@[simp] theorem State.setEcc_frame (w : Nat) (v : WordErr) : (s.setEcc w v).frame = s.frame := rfl
@[simp] theorem State.setEcc_sys (w : Nat) (v : WordErr) : (s.setEcc w v).sys = s.sys := rfl
@[simp] theorem State.setEcc_rtc (w : Nat) (v : WordErr) : (s.setEcc w v).rtc = s.rtc := rfl
@[simp] theorem State.setEcc_ticks (w : Nat) (v : WordErr) : (s.setEcc w v).ticks = s.ticks := rfl
@[simp] theorem State.setEcc_secDone (w : Nat) (v : WordErr) : (s.setEcc w v).secDone = s.secDone := rfl
@[simp] theorem State.setEcc_regs (w : Nat) (v : WordErr) : (s.setEcc w v).regs = s.regs := rfl
@[simp] theorem State.setEcc_latches (w : Nat) (v : WordErr) : (s.setEcc w v).latches = s.latches := rfl
@[simp] theorem State.setEcc_chg (w : Nat) (v : WordErr) : (s.setEcc w v).chg = s.chg := rfl
@[simp] theorem State.setEcc_commits (w : Nat) (v : WordErr) : (s.setEcc w v).commits = s.commits := rfl
@[simp] theorem State.setEcc_nextId (w : Nat) (v : WordErr) : (s.setEcc w v).nextId = s.nextId := rfl
@[simp] theorem State.setEcc_fab (w : Nat) (v : WordErr) : (s.setEcc w v).fab = s.fab := rfl
@[simp] theorem State.setEcc_clk (w : Nat) (v : WordErr) : (s.setEcc w v).clk = s.clk := rfl
@[simp] theorem State.setEcc_cands (w : Nat) (v : WordErr) : (s.setEcc w v).cands = s.cands := rfl
@[simp] theorem State.setEcc_dpll (w : Nat) (v : WordErr) : (s.setEcc w v).dpll = s.dpll := rfl
@[simp] theorem State.setEcc_lines (w : Nat) (v : WordErr) : (s.setEcc w v).lines = s.lines := rfl
@[simp] theorem State.setEcc_trunks (w : Nat) (v : WordErr) : (s.setEcc w v).trunks = s.trunks := rfl
@[simp] theorem State.setEcc_pairs (w : Nat) (v : WordErr) : (s.setEcc w v).pairs = s.pairs := rfl
@[simp] theorem State.setEcc_audio (w : Nat) (v : WordErr) : (s.setEcc w v).audio = s.audio := rfl
@[simp] theorem State.setEcc_hdlc (w : Nat) (v : WordErr) : (s.setEcc w v).hdlc = s.hdlc := rfl
@[simp] theorem State.setEcc_cores (w : Nat) (v : WordErr) : (s.setEcc w v).cores = s.cores := rfl
@[simp] theorem State.setEcc_tenants (w : Nat) (v : WordErr) : (s.setEcc w v).tenants = s.tenants := rfl
@[simp] theorem State.setEcc_queues (w : Nat) (v : WordErr) : (s.setEcc w v).queues = s.queues := rfl
@[simp] theorem State.setEcc_raised (w : Nat) (v : WordErr) : (s.setEcc w v).raised = s.raised := rfl
@[simp] theorem State.setEcc_held (w : Nat) (v : WordErr) : (s.setEcc w v).held = s.held := rfl
@[simp] theorem State.setEcc_pend (w : Nat) (v : WordErr) : (s.setEcc w v).pend = s.pend := rfl
@[simp] theorem State.setEcc_pctrs (w : Nat) (v : WordErr) : (s.setEcc w v).pctrs = s.pctrs := rfl
@[simp] theorem State.setEcc_links (w : Nat) (v : WordErr) : (s.setEcc w v).links = s.links := rfl
@[simp] theorem State.setEcc_maint (w : Nat) (v : WordErr) : (s.setEcc w v).maint = s.maint := rfl
@[simp] theorem State.setEcc_pwr (w : Nat) (v : WordErr) : (s.setEcc w v).pwr = s.pwr := rfl
@[simp] theorem State.setEcc_rst (w : Nat) (v : WordErr) : (s.setEcc w v).rst = s.rst := rfl
@[simp] theorem State.setEcc_nvm (w : Nat) (v : WordErr) : (s.setEcc w v).nvm = s.nvm := rfl
@[simp] theorem State.setEcc_pnl (w : Nat) (v : WordErr) : (s.setEcc w v).pnl = s.pnl := rfl
@[simp] theorem State.setEcc_th (w : Nat) (v : WordErr) : (s.setEcc w v).th = s.th := rfl
@[simp] theorem State.setEcc_mem (w : Nat) (v : WordErr) : (s.setEcc w v).mem = s.mem := rfl
@[simp] theorem State.setEcc_aon (w : Nat) (v : WordErr) : (s.setEcc w v).aon = s.aon := rfl
@[simp] theorem State.setEcc_eccJobs (w : Nat) (v : WordErr) : (s.setEcc w v).eccJobs = s.eccJobs := rfl
@[simp] theorem State.setEcc_ceGrown (w : Nat) (v : WordErr) : (s.setEcc w v).ceGrown = s.ceGrown := rfl
@[simp] theorem State.setEcc_ueNew (w : Nat) (v : WordErr) : (s.setEcc w v).ueNew = s.ueNew := rfl
@[simp] theorem State.setEcc_scrub (w : Nat) (v : WordErr) : (s.setEcc w v).scrub = s.scrub := rfl
@[simp] theorem State.setEcc_last (w : Nat) (v : WordErr) : (s.setEcc w v).last = s.last := rfl
@[simp] theorem State.setEcc_freeCtr (w : Nat) (v : WordErr) : (s.setEcc w v).freeCtr = s.freeCtr := rfl
@[simp] theorem State.setEcc_pending (w : Nat) (v : WordErr) : (s.setEcc w v).pending = s.pending := rfl

@[simp] theorem State.setQueue_frame (q : Nat) (v : Queue) : (s.setQueue q v).frame = s.frame := rfl
@[simp] theorem State.setQueue_sys (q : Nat) (v : Queue) : (s.setQueue q v).sys = s.sys := rfl
@[simp] theorem State.setQueue_rtc (q : Nat) (v : Queue) : (s.setQueue q v).rtc = s.rtc := rfl
@[simp] theorem State.setQueue_ticks (q : Nat) (v : Queue) : (s.setQueue q v).ticks = s.ticks := rfl
@[simp] theorem State.setQueue_secDone (q : Nat) (v : Queue) : (s.setQueue q v).secDone = s.secDone := rfl
@[simp] theorem State.setQueue_regs (q : Nat) (v : Queue) : (s.setQueue q v).regs = s.regs := rfl
@[simp] theorem State.setQueue_latches (q : Nat) (v : Queue) : (s.setQueue q v).latches = s.latches := rfl
@[simp] theorem State.setQueue_chg (q : Nat) (v : Queue) : (s.setQueue q v).chg = s.chg := rfl
@[simp] theorem State.setQueue_commits (q : Nat) (v : Queue) : (s.setQueue q v).commits = s.commits := rfl
@[simp] theorem State.setQueue_nextId (q : Nat) (v : Queue) : (s.setQueue q v).nextId = s.nextId := rfl
@[simp] theorem State.setQueue_fab (q : Nat) (v : Queue) : (s.setQueue q v).fab = s.fab := rfl
@[simp] theorem State.setQueue_clk (q : Nat) (v : Queue) : (s.setQueue q v).clk = s.clk := rfl
@[simp] theorem State.setQueue_cands (q : Nat) (v : Queue) : (s.setQueue q v).cands = s.cands := rfl
@[simp] theorem State.setQueue_dpll (q : Nat) (v : Queue) : (s.setQueue q v).dpll = s.dpll := rfl
@[simp] theorem State.setQueue_lines (q : Nat) (v : Queue) : (s.setQueue q v).lines = s.lines := rfl
@[simp] theorem State.setQueue_trunks (q : Nat) (v : Queue) : (s.setQueue q v).trunks = s.trunks := rfl
@[simp] theorem State.setQueue_pairs (q : Nat) (v : Queue) : (s.setQueue q v).pairs = s.pairs := rfl
@[simp] theorem State.setQueue_audio (q : Nat) (v : Queue) : (s.setQueue q v).audio = s.audio := rfl
@[simp] theorem State.setQueue_hdlc (q : Nat) (v : Queue) : (s.setQueue q v).hdlc = s.hdlc := rfl
@[simp] theorem State.setQueue_cores (q : Nat) (v : Queue) : (s.setQueue q v).cores = s.cores := rfl
@[simp] theorem State.setQueue_tenants (q : Nat) (v : Queue) : (s.setQueue q v).tenants = s.tenants := rfl
@[simp] theorem State.setQueue_raised (q : Nat) (v : Queue) : (s.setQueue q v).raised = s.raised := rfl
@[simp] theorem State.setQueue_held (q : Nat) (v : Queue) : (s.setQueue q v).held = s.held := rfl
@[simp] theorem State.setQueue_pend (q : Nat) (v : Queue) : (s.setQueue q v).pend = s.pend := rfl
@[simp] theorem State.setQueue_pctrs (q : Nat) (v : Queue) : (s.setQueue q v).pctrs = s.pctrs := rfl
@[simp] theorem State.setQueue_links (q : Nat) (v : Queue) : (s.setQueue q v).links = s.links := rfl
@[simp] theorem State.setQueue_maint (q : Nat) (v : Queue) : (s.setQueue q v).maint = s.maint := rfl
@[simp] theorem State.setQueue_pwr (q : Nat) (v : Queue) : (s.setQueue q v).pwr = s.pwr := rfl
@[simp] theorem State.setQueue_rst (q : Nat) (v : Queue) : (s.setQueue q v).rst = s.rst := rfl
@[simp] theorem State.setQueue_nvm (q : Nat) (v : Queue) : (s.setQueue q v).nvm = s.nvm := rfl
@[simp] theorem State.setQueue_pnl (q : Nat) (v : Queue) : (s.setQueue q v).pnl = s.pnl := rfl
@[simp] theorem State.setQueue_th (q : Nat) (v : Queue) : (s.setQueue q v).th = s.th := rfl
@[simp] theorem State.setQueue_mem (q : Nat) (v : Queue) : (s.setQueue q v).mem = s.mem := rfl
@[simp] theorem State.setQueue_aon (q : Nat) (v : Queue) : (s.setQueue q v).aon = s.aon := rfl
@[simp] theorem State.setQueue_ecc (q : Nat) (v : Queue) : (s.setQueue q v).ecc = s.ecc := rfl
@[simp] theorem State.setQueue_eccJobs (q : Nat) (v : Queue) : (s.setQueue q v).eccJobs = s.eccJobs := rfl
@[simp] theorem State.setQueue_ceGrown (q : Nat) (v : Queue) : (s.setQueue q v).ceGrown = s.ceGrown := rfl
@[simp] theorem State.setQueue_ueNew (q : Nat) (v : Queue) : (s.setQueue q v).ueNew = s.ueNew := rfl
@[simp] theorem State.setQueue_scrub (q : Nat) (v : Queue) : (s.setQueue q v).scrub = s.scrub := rfl
@[simp] theorem State.setQueue_last (q : Nat) (v : Queue) : (s.setQueue q v).last = s.last := rfl
@[simp] theorem State.setQueue_freeCtr (q : Nat) (v : Queue) : (s.setQueue q v).freeCtr = s.freeCtr := rfl
@[simp] theorem State.setQueue_pending (q : Nat) (v : Queue) : (s.setQueue q v).pending = s.pending := rfl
──────────────────────────────
» TASK TO COMPLETE: Repeat the material above exactly, beginning with its first line and ending with the line that holds "w v).commits = s.commits := rfl", and leave out everything else.

» YOUR SOLUTION:
@[simp] theorem State.setEcc_frame (w : Nat) (v : WordErr) : (s.setEcc w v).frame = s.frame := rfl
@[simp] theorem State.setEcc_sys (w : Nat) (v : WordErr) : (s.setEcc w v).sys = s.sys := rfl
@[simp] theorem State.setEcc_rtc (w : Nat) (v : WordErr) : (s.setEcc w v).rtc = s.rtc := rfl
@[simp] theorem State.setEcc_ticks (w : Nat) (v : WordErr) : (s.setEcc w v).ticks = s.ticks := rfl
@[simp] theorem State.setEcc_secDone (w : Nat) (v : WordErr) : (s.setEcc w v).secDone = s.secDone := rfl
@[simp] theorem State.setEcc_regs (w : Nat) (v : WordErr) : (s.setEcc w v).regs = s.regs := rfl
@[simp] theorem State.setEcc_latches (w : Nat) (v : WordErr) : (s.setEcc w v).latches = s.latches := rfl
@[simp] theorem State.setEcc_chg (w : Nat) (v : WordErr) : (s.setEcc w v).chg = s.chg := rfl
@[simp] theorem State.setEcc_commits (w : Nat) (v : WordErr) : (s.setEcc w v).commits = s.commits := rfl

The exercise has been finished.